**TASK BRIEF**: Both the line containing "(R24, R487). -/" and the line containing "active : Bool" belong to the span. Output exactly that span from the listing below, and nothing outside it.

-*-*-

-- ==== Sys2Proof/Machine/State.lean ====
section
/-!
DEFINITION. The state of the F128 block as plain data: the control-register file, the byte memory,
the internal state of every block, the line time, and the queue of waiting commands.
-/
namespace Sys2Proof.Machine

/-- A sparse table of per-instance state, its keys strictly rising. An instance that is not listed
holds the default value that its block's accessors name (the value at reset). -/
structure Tab (α : Type) where
  cells : List (Nat × α)
  deriving DecidableEq, Repr

/-- Why the machine stops with a fault. Safe: no state follows. -/
inductive Fault where
  /-- No meaning raises it: the spec names no happening that stops the part. Kept so that the
  outcome type is inhabited; safe. -/
  | none
  deriving DecidableEq, Repr

/-- Why a command has no meaning. -/
inductive Refusal where
  /-- Raised by an arm of `exec` whose command has no meaning in this model yet; safe. -/
  | notModelled (mnemonic : String)
  deriving DecidableEq, Repr

/-! ### Clocks and line time (chapter 02) -/

/-- The tick index, LINETIME with its trims, the crystal monitors and the root PLL. -/
structure Clock where
  /-- Tick index: CUE edges since lock (R16). -/
  tick : Nat
  /-- LINETIME in ticks (R26). -/
  lt : Nat
  /-- LINETIME in the last tick of the previous ENG cycle and in the first tick of this one (R29, R197). -/
  ltEnd : Nat
  ltStart : Nat
  /-- Fraction accumulator of R30 in 2^-40 tick. -/
  rateAcc : Int
  /-- SYS_LT_PENDING (R31). -/
  slew : BitVec 32
  /-- Ticks counted by the slew counter of R31. -/
  slewCnt : Nat
  /-- Tick of a write of Load that waits for the next CONV edge (R33). -/
  loadReq : Option Nat
  aValid : Bool
  bValid : Bool
  /-- Tick at which each crystal last became valid (R24, R487). -/
  aSince : Nat
  bSince : Nat
  /-- Tick after the one in which each crystal was last declared lost; 0 for none (R487). -/
  aLost : Nat
  bLost : Nat
  /-- The crystal in use: false A, true B. -/
  active : Bool
  /-- The crystal being switched to while Switching is 1 (R20, R23). -/
  switching : Option Bool
  /-- Tick at which the switch in progress began (R20, R23). -/
  switchAt : Nat
  holdover : Bool
  /-- Tick of the declaration that started holdover (R24). -/
  lossTick : Nat
  /-- LINETIME of that declaration, for the fault log. -/
  lossLt : Nat
  /-- The crystal whose loss started holdover. -/
  lostXtal : Bool
  pllLocked : Bool
  clockLost : Bool
  /-- A reference has been reacquired after the expiry of R24. -/
  reacquired : Bool
  /-- Release has been written since ClockLost (R24). -/
  released : Bool
  loopBw : Bool
  /-- Step 0x03 has declared lock since the reset: CUE edges come (R16). -/
  run : Bool
  deriving DecidableEq, Repr

/-! ### Cue fabric and encoders (chapter 03) -/

/-- State of an armed slot. -/
inductive SlotSt where
  | free | armed | inFlight
  deriving DecidableEq, Repr

/-- One slot of a cue target (R43 to R46). -/
structure Slot where
  st : SlotSt
  /-- true POSITION, false TIME. -/
  position : Bool
  /-- T, or E in the 40-bit position format. -/
  value : Nat
  enc : Nat
  /-- 0 UP, 1 DOWN, 2 EITHER. -/
  dir : Nat
  delay : Nat
  action : Nat
  /-- 0 engine, 1 host, 2 Seam, 3 SOURCE edge. -/
  armedBy : Nat
  /-- Tick index of the effect while IN_FLIGHT: the slot is free in the tick after it (R46). While ARMED,
  the tick of the arming. -/
  due : Nat
  deriving DecidableEq, Repr

def Slot.init : Slot :=
  { st := .free, position := false, value := 0, enc := 0, dir := 0, delay := 0, action := 0, armedBy := 0, due := 0 }

/-- An effect on its way through the 64-tick path of R34. -/
structure Flight where
  /-- The slot it holds, or none for a SOURCE edge with SrcDelay 0. -/
  slot : Option Nat
  /-- The sampling tick, and the delay D added to the path. -/
  start : Nat
  delay : Nat
  /-- Tick index of the effect. -/
  due : Nat
  action : Nat
  /-- Level carried under FOLLOW (R50). -/
  level : Option Bool
  /-- Stamp of R36 or the satisfying tick minus 1 (R51), in ticks. -/
  stamp : Nat
  frac : Nat
  /-- Source number, or 0x7FF for a slot. -/
  source : Nat
  /-- Position of the capture unit's encoder at the sampling tick. -/
  pos : Nat
  deriving DecidableEq, Repr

-*-*-

**ANSWER FOR THIS EXERCISE**:
  /-- Tick at which each crystal last became valid (R24, R487). -/
  aSince : Nat
  bSince : Nat
  /-- Tick after the one in which each crystal was last declared lost; 0 for none (R487). -/
  aLost : Nat
  bLost : Nat
  /-- The crystal in use: false A, true B. -/
  active : Bool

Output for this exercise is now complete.